#### [TASK]
Return only those lines of the listing that hold the word "Instr".

--- START ---

-- ==== Sys2Proof/Certificates/Slice0/Obligations.lean ====
section
/-! DEFINITION. The statements for the provers. There is no memory, no program counter and no general register in the block
(R10, R11, R30), so a frame speaks of the eight registers, the handshake and the host's coming edges, which is all of State.
A statement for every KMAX speaks of `Regs.apply` and `Regs.transact`, on the registers of a block of any size, or of
`Block.clock` and `machineOf`, on the whole clocked block; the machine's `exec` and `step` are these at the reference size
(`Sys2Proof.Machine.exec_eq`, `Sys2Proof.Machine.step_eq`). -/

open Sys2Proof Sys2Proof.Machine

/-! ## Encoding -/

/-- For every KMAX, decoding the encoded word of a well-formed command gives the command back, every field at every value
its width admits (30_encoding.md sections 1 and 2). -/
def Obligations.DecodeOfEncode : Prop :=
  ∀ (kmax : Nat) (i : Instr), wellFormed kmax i = true → decodeWord kmax (encodeWord kmax i) = i

/-- For every KMAX, every command word decodes to a well-formed command that encodes back to that word, so no two words
share a meaning and none is left out (30_encoding.md sections 1 and 4). -/
def Obligations.EncodeOfDecode : Prop :=
  ∀ (kmax : Nat) (w : CmdWord kmax),
    wellFormed kmax (decodeWord kmax w) = true ∧ encodeWord kmax (decodeWord kmax w) = w

/-- R47: the two most significant bits select the operation, and nothing else does; for KMAX = 4 the four rows match under
the mask 0x300000. The two other slices of the bus are the operand fields. -/
def Obligations.OpFieldSelectsCommand : Prop :=
  (∀ (kmax : Nat) (w : CmdWord kmax),
    decodeWord kmax w =
      (match w.extractLsb' (Config.tmax kmax + Config.lw kmax) 2 with
        | 0#2 => Instr.build
        | 1#2 => Instr.encode
        | 2#2 => Instr.decode
        | _ => Instr.reserved)
      (w.extractLsb' (Config.tmax kmax) (Config.lw kmax)).toNat (w.extractLsb' 0 (Config.tmax kmax)).toNat) ∧
  ∀ w : CmdWord Config.refKmax,
    (w &&& 0x300000 = 0x000000 ↔ ∃ len arg, decodeWord Config.refKmax w = .build len arg) ∧
    (w &&& 0x300000 = 0x100000 ↔ ∃ len arg, decodeWord Config.refKmax w = .encode len arg) ∧
    (w &&& 0x300000 = 0x200000 ↔ ∃ len arg, decodeWord Config.refKmax w = .decode len arg) ∧
    (w &&& 0x300000 = 0x300000 ↔ ∃ len arg, decodeWord Config.refKmax w = .reserved len arg)

/-- Words written out from the encodings and listings of 30_encoding.md and 95_test_vectors.md. -/
def Obligations.SampleWordsDecode : Prop :=
  decodeTableWord 24 0x000007 = some (.build 0 7) ∧ decodeTableWord 24 0x048001 = some (.build 9 1) ∧
  decodeTableWord 24 0x100061 = some (.encode 0 97) ∧ decodeTableWord 24 0x1F8001 = some (.encode 31 1) ∧
  decodeTableWord 24 0x278406 = some (.decode 15 0x0406) ∧ decodeTableWord 24 0x22FFD5 = some (.decode 5 0x7FD5) ∧
  decodeTableWord 24 0x3ABCDE = some (.reserved 21 0x3CDE) ∧ decodeTableWord 24 0x3FFFFF = some (.reserved 31 0x7FFF)

/-- Every number that fits the command port decodes (30_encoding.md section 1); that a wider number is rejected, and by this
name, is the model's choice, log entry 6. -/
def Obligations.NumberDecodesIffItFits : Prop :=
  ∀ (kmax v : Nat),
    (v < 2 ^ Config.cmdw kmax → decodeNumber kmax v = .ok (decodeWord kmax (BitVec.ofNat _ v))) ∧
    (2 ^ Config.cmdw kmax ≤ v → decodeNumber kmax v = .error (.widerThanCommandWord v))

/-- R51: BUILD and ENCODE ignore the `len` field, and the assembler writes 0 there. -/
def Obligations.LenIgnoredByBuildAndEncode : Prop :=
  (∀ (len len' arg : Nat) (s : State),
    exec (.build len arg) s = exec (.build len' arg) s ∧ exec (.encode len arg) s = exec (.encode len' arg) s) ∧
  (∀ (kmax len len' arg : Nat) (r : Regs kmax),
    r.apply (.build len arg) = r.apply (.build len' arg) ∧ r.apply (.encode len arg) = r.apply (.encode len' arg)) ∧
  ∀ (kmax : Nat) (full : Bool) (v : Literal) (w : CmdWord kmax),
    (assembleLine kmax full (.build v) = .ok w → lenField kmax w = 0) ∧
    (assembleLine kmax full (.encode v) = .ok w → lenField kmax w = 0)

/-- The assembler: each line whose operands fit their fields gives the word that decodes to its command, an operand that
does not fit is refused, and the length may be omitted only under a full-length layout, where it is TMAX (30_encoding.md
section 6). -/
def Obligations.AssemblerGivesTheCommand : Prop :=
  ∀ (kmax : Nat) (full : Bool) (v L : Literal),
    (v.value < 2 ^ Config.tmax kmax →
      (assembleLine kmax full (.build v)).map (decodeWord kmax) = .ok (.build 0 v.value) ∧
      (assembleLine kmax full (.encode v)).map (decodeWord kmax) = .ok (.encode 0 v.value) ∧
      (L.value < 2 ^ Config.lw kmax →
        (assembleLine kmax full (.decode v (some L))).map (decodeWord kmax) = .ok (.decode L.value v.value)) ∧
      (2 ^ Config.lw kmax ≤ L.value → assembleLine kmax full (.decode v (some L)) = .error .operandTooWide) ∧
      (assembleLine kmax true (.decode v none)).map (decodeWord kmax) = .ok (.decode (Config.tmax kmax) v.value)) ∧
    (2 ^ Config.tmax kmax ≤ v.value →
      assembleLine kmax full (.build v) = .error .operandTooWide ∧
      assembleLine kmax full (.encode v) = .error .operandTooWide ∧
      assembleLine kmax full (.decode v (some L)) = .error .operandTooWide ∧
      assembleLine kmax true (.decode v none) = .error .operandTooWide) ∧
    assembleLine kmax false (.decode v none) = .error .lengthOmitted ∧
    (v.value < 2 ^ Config.cmdw kmax →
      (assembleLine kmax full (.word v)).map BitVec.toNat = .ok v.value) ∧
    (2 ^ Config.cmdw kmax ≤ v.value → assembleLine kmax full (.word v) = .error .operandTooWide)

/-- The external representation of a `T`-bit codeword has `T` digits, the `a`-th from the left (from 0) being position
`T - a`, and reads back as the same integer (20_memory.md section 2). -/
def Obligations.ExternalRepresentation : Prop :=
  ∀ (T c : Nat),
    (externalBits T c).length = T ∧
    (∀ a < T, (externalBits T c)[a]? = some (pos c (T - a))) ∧
    (c < 2 ^ T → ofExternalBits (externalBits T c) = c)

/-! ## The clock edge -/

/-- A completion edge runs the command in flight: the step is `exec` of the decoded word on the state with that edge taken;
in particular a word that decodes to `i` runs as `i` when it is placed. The edges are the model's own (log entries 2, 3
and 6). -/
def Obligations.StepRunsTheDecodedCommand : Prop :=
  (∀ (s : State) (w : CmdWord Config.refKmax), s.inFlight = some w → s.edge.rst = false → s.edge.finish = true →
    step s = exec (decodeWord Config.refKmax w) { s with edges := s.edges.tail }) ∧
  ∀ (s : State) (nbits v : Nat) (i : Instr), decodeTableWord nbits v = some i →
    step (s.withFetchWord nbits v) =
      exec i { s with inFlight := some (BitVec.ofNat _ (v % 2 ^ nbits)), rspValid := false }

/-- An edge with `rst` = 1 gives every register its reset value whatever would else have been accepted or completed, and a
command in flight is dropped without a pulse of `rsp_valid`, for the machine and for every KMAX (70_reset_and_hazards.md
section 1). That the host's later edges stay is the model's choice, log entry 2. -/
def Obligations.ResetWinsAtEveryEdge : Prop :=
  (∀ s : State, s.edge.rst = true → step s = .next { State.reset with edges := s.edges.tail }) ∧
  ∀ (kmax : Nat) (b : Block kmax), b.edge.rst = true → b.clock = { Block.reset kmax with edges := b.edges.tail }

/-- R37: a word is accepted exactly at an edge with rst = 0, cmd_valid = 1 and cmd_ready = 1, and it is the word on `cmd`
at that edge; cmd_ready is 1 exactly when no command is in flight; while one is, no other is accepted. -/
def Obligations.AcceptanceRule : Prop :=
  ∀ s t : State, step s = .next t →
    (s.outputs.cmdReady = true ↔ s.inFlight = none) ∧
    (∀ w, (s.outputs.cmdReady = true ∧ t.inFlight = some w) ↔
      (s.edge.rst = false ∧ s.edge.cmdValid = true ∧ s.outputs.cmdReady = true ∧ s.edge.cmd = w)) ∧
    ∀ v, s.inFlight = some v → t.inFlight = some v ∨ t.inFlight = none

/-- An edge at which nothing is reset, accepted or completed leaves every register as it is, with `rsp_valid` 0
(20_memory.md section 4). Which edges complete is the model's own free choice (log entry 3). -/
def Obligations.RegistersHoldBetweenEvents : Prop :=
  ∀ s : State, s.edge.rst = false →
    (∀ w, s.inFlight = some w → s.edge.finish = false →
      step s = .next { s with rspValid := false, edges := s.edges.tail }) ∧
    (s.inFlight = none → s.edge.cmdValid = false →
      step s = .next { s with rspValid := false, edges := s.edges.tail }) ∧
    (s.inFlight = none → s.edge.cmdValid = true →
      step s = .next { s with inFlight := some s.edge.cmd, rspValid := false, edges := s.edges.tail })

/-- `rsp_valid` is 1 after an edge exactly when a command completed at that edge, and the block is then ready again
(20_memory.md section 4; the completing edge is log entry 3's). -/
def Obligations.ResponsePulseMarksCompletion : Prop :=
  ∀ s t : State, step s = .next t →
    (t.rspValid = true ↔ s.edge.rst = false ∧ s.edge.finish = true ∧ s.inFlight ≠ none) ∧
    (t.rspValid = true → t.outputs.cmdReady = true)

/-- Every state has a next state: no fault and no refusal is reachable, or even possible
(93_implementation_defined.md, end of section 2). -/
def Obligations.NoStateIsStuck : Prop := ∀ s : State, ∃ t, step s = .next t

/-- For the machine and for every KMAX, a command in flight completes within a finite number of edges if the host does not
reset the block; until then every register holds, and the writes land together (20_memory.md section 4). The bound is by the
host's listed edges, which the model adds (log entries 2 and 3). -/
def Obligations.AcceptedCommandCompletes : Prop :=
  (∀ (s : State) (w : CmdWord Config.refKmax), s.inFlight = some w → (∀ e ∈ s.edges, e.rst = false) →
    ∃ n t, n ≤ s.edges.length ∧ Host.Core.run core (n + 1) s = .next t ∧
      t.regs = s.regs.transact w ∧ t.rspValid = true ∧ t.inFlight = none ∧
      ∀ m, 1 ≤ m → m ≤ n →
        ∃ u : State, Host.Core.run core m s = .next u ∧ u.regs = s.regs ∧ u.inFlight = some w ∧ u.rspValid = false) ∧
  ∀ (kmax : Nat) (b : Block kmax) (w : CmdWord kmax), b.inFlight = some w → (∀ e ∈ b.edges, e.rst = false) →
    ∃ n c, n ≤ b.edges.length ∧ Host.Core.run (machineOf kmax) (n + 1) b = .next c ∧
      c.regs = b.regs.transact w ∧ c.rspValid = true ∧ c.inFlight = none ∧
      ∀ m, 1 ≤ m → m ≤ n →
        ∃ d : Block kmax, Host.Core.run (machineOf kmax) m b = .next d ∧
          d.regs = b.regs ∧ d.inFlight = some w ∧ d.rspValid = false

/-- Refinement, for the machine and for every KMAX: however long the host offers nothing before each command, however long
each command takes and whatever the host drives while the block is busy, presenting a list of commands leaves the registers
that executing their words one after the other leaves (20_memory.md sections 4 to 6; 70_reset_and_hazards.md section 2). The
schedule of edges is the model's own (log entries 2 and 3). -/
def Obligations.ClockedBlockRefinesSerialExecution : Prop :=
  (∀ (s : State) (jobs : List (Job Config.refKmax)) (rest : List (Edge Config.refKmax)),
    s.inFlight = none → (∀ j ∈ jobs, j.Proper) → s.edges = schedule jobs ++ rest →
    ∃ t : State, Host.Core.run core (schedule jobs).length s = .next t ∧
      t.regs = s.regs.runWords (jobs.map Job.word) ∧ t.inFlight = none ∧ t.edges = rest ∧
      (jobs ≠ [] → t.rspValid = true)) ∧
  ∀ (kmax : Nat) (b : Block kmax) (jobs : List (Job kmax)) (rest : List (Edge kmax)),
    b.inFlight = none → (∀ j ∈ jobs, j.Proper) → b.edges = schedule jobs ++ rest →
    ∃ c : Block kmax, Host.Core.run (machineOf kmax) (schedule jobs).length b = .next c ∧
      c.regs = b.regs.runWords (jobs.map Job.word) ∧ c.inFlight = none ∧ c.edges = rest ∧
      (jobs ≠ [] → c.rspValid = true)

--- END ---

#### [TASK RESULT]
  ∀ (kmax : Nat) (i : Instr), wellFormed kmax i = true → decodeWord kmax (encodeWord kmax i) = i
        | 0#2 => Instr.build
        | 1#2 => Instr.encode
        | 2#2 => Instr.decode
        | _ => Instr.reserved)
  ∀ (s : State) (nbits v : Nat) (i : Instr), decodeTableWord nbits v = some i →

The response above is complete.